На столе перед нами лежала не карта. Она была бесполезна, на ней лишь камень и земля. Вместо нее я раскатал на всю длину свиток пергамента. Это был чудовищный гибрид инженерной схемы и нотного стана. Горизонтальные линии для каждой группы: «Сирены», «Ракеты-Парашюты», «Ракеты-Шутихи», «Барабаны Разина», «Группа Хвостова», «Группа Орлова». Вертикальные — минуты, секунды. А на пересечениях — знаки, мои условные символы. Восходящая спираль — «Начать вой». Раскрытый веер — «Залп осветительными». Сжатый кулак — «Начать шумовую атаку». Я собирался дирижировать действиями целой армии. В голове были именно такие образы. Уж слишком необычно для меня все это.

— Господа, — я обвел их взглядом. — Через два часа начнется представление. Успех зависит от точности, а не от храбрости и числа. Он зависит от того, насколько безупречно каждый из вас исполнит свою партию.

Я постучал по пергаменту.

— Час ноль — начало. Первыми вступаете вы, поручик Дубов. Ваша партия — «Глас Божий». Все пять установок должны завыть одновременно. — Это увертюра. Я подавил ухмылку. — Час ноль, минута первая. Вступает капитан Нелидов. Ваша партия — «Огненный змей». Пока их уши разрывает вой, ваши люди с трех направлений одновременно запускают ракеты. Не залпом, волнами. Первая — осветительные, с парашютами. Вторая и третья — шумовые и цветные. Вы должны ослепить их. Час ноль, минута пятая, — продолжал я, уже хмуро. — В игру вступает капитан Разин. Ваша задача: устройте такой тарарам, чтобы у турок не осталось сомнений о том, что главный штурм начался. Вы должны стянуть на себя все резервы, каждый ствол.

Гренадер со шрамом на лице медленно, со смаком усмехнулся. Эта роль ему явно нравилась.

— Час ноль, минута пятнадцатая. — Я посмотрел на капитана Хвостова и Василия Орлова. — Наступает время тишины. Вашей тишины. Под прикрытием этого всеобщего безумия ваши две группы начинают движение. У вас есть четверть часа. Ни крика, ни выстрела. Вы — призраки.

— Ваше благородие, — подал голос поручик Дубов, с сомнением разглядывая пергамент. — Замысел велик, спору нет. Но как же нам… угадать время? В такой суматохе да в темноте, минутой раньше, минутой позже — и все насмарку.

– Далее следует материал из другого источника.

/-! ## Gov.touch -/

@[simp] theorem Gov.touch_aon (g : Gov) (port : Nat) : (g.touch port).aon = g.aon := rfl
@[simp] theorem Gov.touch_porst (g : Gov) (port : Nat) : (g.touch port).porst = g.porst := rfl
@[simp] theorem Gov.touch_gclk (g : Gov) (port : Nat) : (g.touch port).gclk = g.gclk := rfl
@[simp] theorem Gov.touch_cold (g : Gov) (port : Nat) : (g.touch port).cold = g.cold := rfl
@[simp] theorem Gov.touch_gtime (g : Gov) (port : Nat) : (g.touch port).gtime = g.gtime := rfl
@[simp] theorem Gov.touch_fresh (g : Gov) (port : Nat) : (g.touch port).fresh = g.fresh := rfl
@[simp] theorem Gov.touch_regs (g : Gov) (port : Nat) : (g.touch port).regs = g.regs := rfl
@[simp] theorem Gov.touch_kept (g : Gov) (port : Nat) : (g.touch port).kept = g.kept := rfl
@[simp] theorem Gov.touch_clk (g : Gov) (port : Nat) : (g.touch port).clk = g.clk := rfl
@[simp] theorem Gov.touch_brg (g : Gov) (port : Nat) : (g.touch port).brg = g.brg := rfl
@[simp] theorem Gov.touch_recr (g : Gov) (port : Nat) : (g.touch port).recr = g.recr := rfl
@[simp] theorem Gov.touch_rails (g : Gov) (port : Nat) : (g.touch port).rails = g.rails := rfl
@[simp] theorem Gov.touch_phs (g : Gov) (port : Nat) : (g.touch port).phs = g.phs := rfl
@[simp] theorem Gov.touch_convs (g : Gov) (port : Nat) : (g.touch port).convs = g.convs := rfl
@[simp] theorem Gov.touch_probes (g : Gov) (port : Nat) : (g.touch port).probes = g.probes := rfl
@[simp] theorem Gov.touch_calWait (g : Gov) (port : Nat) : (g.touch port).calWait = g.calWait := rfl
@[simp] theorem Gov.touch_st (g : Gov) (port : Nat) : (g.touch port).st = g.st := rfl
@[simp] theorem Gov.touch_pl (g : Gov) (port : Nat) : (g.touch port).pl = g.pl := rfl
@[simp] theorem Gov.touch_th (g : Gov) (port : Nat) : (g.touch port).th = g.th := rfl
@[simp] theorem Gov.touch_ft (g : Gov) (port : Nat) : (g.touch port).ft = g.ft := rfl
@[simp] theorem Gov.touch_hr (g : Gov) (port : Nat) : (g.touch port).hr = g.hr := rfl
@[simp] theorem Gov.touch_dm (g : Gov) (port : Nat) : (g.touch port).dm = g.dm := rfl
@[simp] theorem Gov.touch_mb (g : Gov) (port : Nat) : (g.touch port).mb = g.mb := rfl
@[simp] theorem Gov.touch_cfg (g : Gov) (port : Nat) : (g.touch port).cfg = { g.cfg with access := mput g.cfg.access port g.gtime } := rfl
@[simp] theorem Gov.touch_mir (g : Gov) (port : Nat) : (g.touch port).mir = g.mir := rfl
@[simp] theorem Gov.touch_dma (g : Gov) (port : Nat) : (g.touch port).dma = g.dma := rfl
@[simp] theorem Gov.touch_rcv (g : Gov) (port : Nat) : (g.touch port).rcv = g.rcv := rfl
@[simp] theorem Gov.touch_store (g : Gov) (port : Nat) : (g.touch port).store = g.store := rfl
@[simp] theorem Gov.touch_io (g : Gov) (port : Nat) : (g.touch port).io = g.io := rfl
@[simp] theorem Gov.touch_test (g : Gov) (port : Nat) : (g.touch port).test = g.test := rfl
@[simp] theorem Gov.touch_bus (g : Gov) (port : Nat) : (g.touch port).bus = g.bus := rfl

/-! ## Gov.respond -/

@[simp] theorem Gov.respond_aon (g : Gov) (port v c : Nat) : (g.respond port v c).aon = g.aon := rfl
@[simp] theorem Gov.respond_porst (g : Gov) (port v c : Nat) : (g.respond port v c).porst = g.porst := rfl
@[simp] theorem Gov.respond_gclk (g : Gov) (port v c : Nat) : (g.respond port v c).gclk = g.gclk := rfl
@[simp] theorem Gov.respond_cold (g : Gov) (port v c : Nat) : (g.respond port v c).cold = g.cold := rfl
@[simp] theorem Gov.respond_gtime (g : Gov) (port v c : Nat) : (g.respond port v c).gtime = g.gtime := rfl
@[simp] theorem Gov.respond_fresh (g : Gov) (port v c : Nat) : (g.respond port v c).fresh = g.fresh := rfl
@[simp] theorem Gov.respond_regs (g : Gov) (port v c : Nat) : (g.respond port v c).regs = g.regs := rfl
@[simp] theorem Gov.respond_kept (g : Gov) (port v c : Nat) : (g.respond port v c).kept = g.kept := rfl
@[simp] theorem Gov.respond_clk (g : Gov) (port v c : Nat) : (g.respond port v c).clk = g.clk := rfl
@[simp] theorem Gov.respond_brg (g : Gov) (port v c : Nat) : (g.respond port v c).brg = g.brg := rfl
@[simp] theorem Gov.respond_recr (g : Gov) (port v c : Nat) : (g.respond port v c).recr = g.recr := rfl
@[simp] theorem Gov.respond_rails (g : Gov) (port v c : Nat) : (g.respond port v c).rails = g.rails := rfl
@[simp] theorem Gov.respond_phs (g : Gov) (port v c : Nat) : (g.respond port v c).phs = g.phs := rfl
@[simp] theorem Gov.respond_convs (g : Gov) (port v c : Nat) : (g.respond port v c).convs = g.convs := rfl
@[simp] theorem Gov.respond_probes (g : Gov) (port v c : Nat) : (g.respond port v c).probes = g.probes := rfl
@[simp] theorem Gov.respond_calWait (g : Gov) (port v c : Nat) : (g.respond port v c).calWait = g.calWait := rfl
@[simp] theorem Gov.respond_st (g : Gov) (port v c : Nat) : (g.respond port v c).st = g.st := rfl
@[simp] theorem Gov.respond_pl (g : Gov) (port v c : Nat) : (g.respond port v c).pl = g.pl := rfl
@[simp] theorem Gov.respond_th (g : Gov) (port v c : Nat) : (g.respond port v c).th = g.th := rfl
@[simp] theorem Gov.respond_ft (g : Gov) (port v c : Nat) : (g.respond port v c).ft = g.ft := rfl
@[simp] theorem Gov.respond_hr (g : Gov) (port v c : Nat) : (g.respond port v c).hr = g.hr := rfl
@[simp] theorem Gov.respond_dm (g : Gov) (port v c : Nat) : (g.respond port v c).dm = g.dm := rfl
@[simp] theorem Gov.respond_mb (g : Gov) (port v c : Nat) : (g.respond port v c).mb = g.mb := rfl
@[simp] theorem Gov.respond_cfg (g : Gov) (port v c : Nat) : (g.respond port v c).cfg = g.cfg := rfl
@[simp] theorem Gov.respond_mir (g : Gov) (port v c : Nat) : (g.respond port v c).mir = g.mir := rfl
@[simp] theorem Gov.respond_dma (g : Gov) (port v c : Nat) : (g.respond port v c).dma = g.dma := rfl
@[simp] theorem Gov.respond_rcv (g : Gov) (port v c : Nat) : (g.respond port v c).rcv = g.rcv := rfl
@[simp] theorem Gov.respond_store (g : Gov) (port v c : Nat) : (g.respond port v c).store = g.store := rfl
@[simp] theorem Gov.respond_io (g : Gov) (port v c : Nat) : (g.respond port v c).io = { g.io with hrs := mput g.io.hrs port { data := v, code := c } } := rfl
@[simp] theorem Gov.respond_test (g : Gov) (port v c : Nat) : (g.respond port v c).test = g.test := rfl
@[simp] theorem Gov.respond_bus (g : Gov) (port v c : Nat) : (g.respond port v c).bus = g.bus := rfl

/-! ## Gov.smbOut -/

@[simp] theorem Gov.smbOut_aon (g : Gov) (l : List Nat) : (g.smbOut l).aon = g.aon := rfl
@[simp] theorem Gov.smbOut_porst (g : Gov) (l : List Nat) : (g.smbOut l).porst = g.porst := rfl
@[simp] theorem Gov.smbOut_gclk (g : Gov) (l : List Nat) : (g.smbOut l).gclk = g.gclk := rfl
@[simp] theorem Gov.smbOut_cold (g : Gov) (l : List Nat) : (g.smbOut l).cold = g.cold := rfl
@[simp] theorem Gov.smbOut_gtime (g : Gov) (l : List Nat) : (g.smbOut l).gtime = g.gtime := rfl
@[simp] theorem Gov.smbOut_fresh (g : Gov) (l : List Nat) : (g.smbOut l).fresh = g.fresh := rfl
@[simp] theorem Gov.smbOut_regs (g : Gov) (l : List Nat) : (g.smbOut l).regs = g.regs := rfl
@[simp] theorem Gov.smbOut_kept (g : Gov) (l : List Nat) : (g.smbOut l).kept = g.kept := rfl
@[simp] theorem Gov.smbOut_clk (g : Gov) (l : List Nat) : (g.smbOut l).clk = g.clk := rfl
@[simp] theorem Gov.smbOut_brg (g : Gov) (l : List Nat) : (g.smbOut l).brg = g.brg := rfl
@[simp] theorem Gov.smbOut_recr (g : Gov) (l : List Nat) : (g.smbOut l).recr = g.recr := rfl
@[simp] theorem Gov.smbOut_rails (g : Gov) (l : List Nat) : (g.smbOut l).rails = g.rails := rfl
@[simp] theorem Gov.smbOut_phs (g : Gov) (l : List Nat) : (g.smbOut l).phs = g.phs := rfl
@[simp] theorem Gov.smbOut_convs (g : Gov) (l : List Nat) : (g.smbOut l).convs = g.convs := rfl
@[simp] theorem Gov.smbOut_probes (g : Gov) (l : List Nat) : (g.smbOut l).probes = g.probes := rfl
@[simp] theorem Gov.smbOut_calWait (g : Gov) (l : List Nat) : (g.smbOut l).calWait = g.calWait := rfl
@[simp] theorem Gov.smbOut_st (g : Gov) (l : List Nat) : (g.smbOut l).st = g.st := rfl
@[simp] theorem Gov.smbOut_pl (g : Gov) (l : List Nat) : (g.smbOut l).pl = g.pl := rfl
@[simp] theorem Gov.smbOut_th (g : Gov) (l : List Nat) : (g.smbOut l).th = g.th := rfl
@[simp] theorem Gov.smbOut_ft (g : Gov) (l : List Nat) : (g.smbOut l).ft = g.ft := rfl
@[simp] theorem Gov.smbOut_hr (g : Gov) (l : List Nat) : (g.smbOut l).hr = g.hr := rfl
@[simp] theorem Gov.smbOut_dm (g : Gov) (l : List Nat) : (g.smbOut l).dm = g.dm := rfl
@[simp] theorem Gov.smbOut_mb (g : Gov) (l : List Nat) : (g.smbOut l).mb = g.mb := rfl
@[simp] theorem Gov.smbOut_cfg (g : Gov) (l : List Nat) : (g.smbOut l).cfg = g.cfg := rfl
@[simp] theorem Gov.smbOut_mir (g : Gov) (l : List Nat) : (g.smbOut l).mir = g.mir := rfl
@[simp] theorem Gov.smbOut_dma (g : Gov) (l : List Nat) : (g.smbOut l).dma = g.dma := rfl
@[simp] theorem Gov.smbOut_rcv (g : Gov) (l : List Nat) : (g.smbOut l).rcv = g.rcv := rfl
@[simp] theorem Gov.smbOut_store (g : Gov) (l : List Nat) : (g.smbOut l).store = g.store := rfl
@[simp] theorem Gov.smbOut_io (g : Gov) (l : List Nat) : (g.smbOut l).io = { g.io with smb := { g.io.smb with out := l, nack := false } } := rfl
@[simp] theorem Gov.smbOut_test (g : Gov) (l : List Nat) : (g.smbOut l).test = g.test := rfl
@[simp] theorem Gov.smbOut_bus (g : Gov) (l : List Nat) : (g.smbOut l).bus = g.bus := rfl

/-! ## Gov.openGate -/

@[simp] theorem Gov.openGate_aon (g : Gov) (k : Nat) : (g.openGate k).aon = g.aon := rfl
@[simp] theorem Gov.openGate_porst (g : Gov) (k : Nat) : (g.openGate k).porst = g.porst := rfl
@[simp] theorem Gov.openGate_gclk (g : Gov) (k : Nat) : (g.openGate k).gclk = g.gclk := rfl
@[simp] theorem Gov.openGate_cold (g : Gov) (k : Nat) : (g.openGate k).cold = g.cold := rfl
@[simp] theorem Gov.openGate_gtime (g : Gov) (k : Nat) : (g.openGate k).gtime = g.gtime := rfl
@[simp] theorem Gov.openGate_fresh (g : Gov) (k : Nat) : (g.openGate k).fresh = g.fresh := rfl
@[simp] theorem Gov.openGate_regs (g : Gov) (k : Nat) : (g.openGate k).regs = g.regs := rfl
@[simp] theorem Gov.openGate_kept (g : Gov) (k : Nat) : (g.openGate k).kept = g.kept := rfl
@[simp] theorem Gov.openGate_clk (g : Gov) (k : Nat) : (g.openGate k).clk = g.clk := rfl
@[simp] theorem Gov.openGate_brg (g : Gov) (k : Nat) : (g.openGate k).brg = g.brg := rfl
@[simp] theorem Gov.openGate_recr (g : Gov) (k : Nat) : (g.openGate k).recr = g.recr := rfl
@[simp] theorem Gov.openGate_rails (g : Gov) (k : Nat) : (g.openGate k).rails = g.rails := rfl
@[simp] theorem Gov.openGate_phs (g : Gov) (k : Nat) : (g.openGate k).phs = g.phs := rfl
@[simp] theorem Gov.openGate_convs (g : Gov) (k : Nat) : (g.openGate k).convs = g.convs := rfl
@[simp] theorem Gov.openGate_probes (g : Gov) (k : Nat) : (g.openGate k).probes = g.probes := rfl
@[simp] theorem Gov.openGate_calWait (g : Gov) (k : Nat) : (g.openGate k).calWait = g.calWait := rfl
@[simp] theorem Gov.openGate_st (g : Gov) (k : Nat) : (g.openGate k).st = g.st := rfl
@[simp] theorem Gov.openGate_pl (g : Gov) (k : Nat) : (g.openGate k).pl = g.pl := rfl
@[simp] theorem Gov.openGate_th (g : Gov) (k : Nat) : (g.openGate k).th = g.th := rfl
@[simp] theorem Gov.openGate_ft (g : Gov) (k : Nat) : (g.openGate k).ft = g.ft := rfl
@[simp] theorem Gov.openGate_hr (g : Gov) (k : Nat) : (g.openGate k).hr = g.hr := rfl
@[simp] theorem Gov.openGate_dm (g : Gov) (k : Nat) : (g.openGate k).dm = g.dm := rfl
@[simp] theorem Gov.openGate_mb (g : Gov) (k : Nat) : (g.openGate k).mb = g.mb := rfl
@[simp] theorem Gov.openGate_cfg (g : Gov) (k : Nat) : (g.openGate k).cfg = g.cfg := rfl
@[simp] theorem Gov.openGate_mir (g : Gov) (k : Nat) : (g.openGate k).mir = g.mir := rfl
@[simp] theorem Gov.openGate_dma (g : Gov) (k : Nat) : (g.openGate k).dma = g.dma := rfl
@[simp] theorem Gov.openGate_rcv (g : Gov) (k : Nat) : (g.openGate k).rcv = g.rcv := rfl
@[simp] theorem Gov.openGate_store (g : Gov) (k : Nat) : (g.openGate k).store = g.store := rfl
@[simp] theorem Gov.openGate_io (g : Gov) (k : Nat) : (g.openGate k).io = g.io := rfl
@[simp] theorem Gov.openGate_test (g : Gov) (k : Nat) : (g.openGate k).test = g.test := rfl
@[simp] theorem Gov.rd_openGate (g : Gov) (k : Nat) (f : Fld) : (g.openGate k).rd f = g.rd f := rfl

Вместо ответа я подошел к походному сундуку и достал из него дюжину небольших деревянных приборов, похожих на песочные часы, но устроенных сложнее. Я поставил один на стол. Это была моя последняя разработка — откалиброванные водяные часы. Простая система из двух медных сосудов и тонкой, выверенной до сотой доли дюйма трубки.

— За час до начала мы их одновременно запустим. Вода будет капать, отмеряя время. На каждом приборе нанесены риски, соответствующие вашему «вступлению». Вы будете смотреть не на небо и не на врага. Вы будете смотреть на эту медную каплю. Она — ваш дирижер.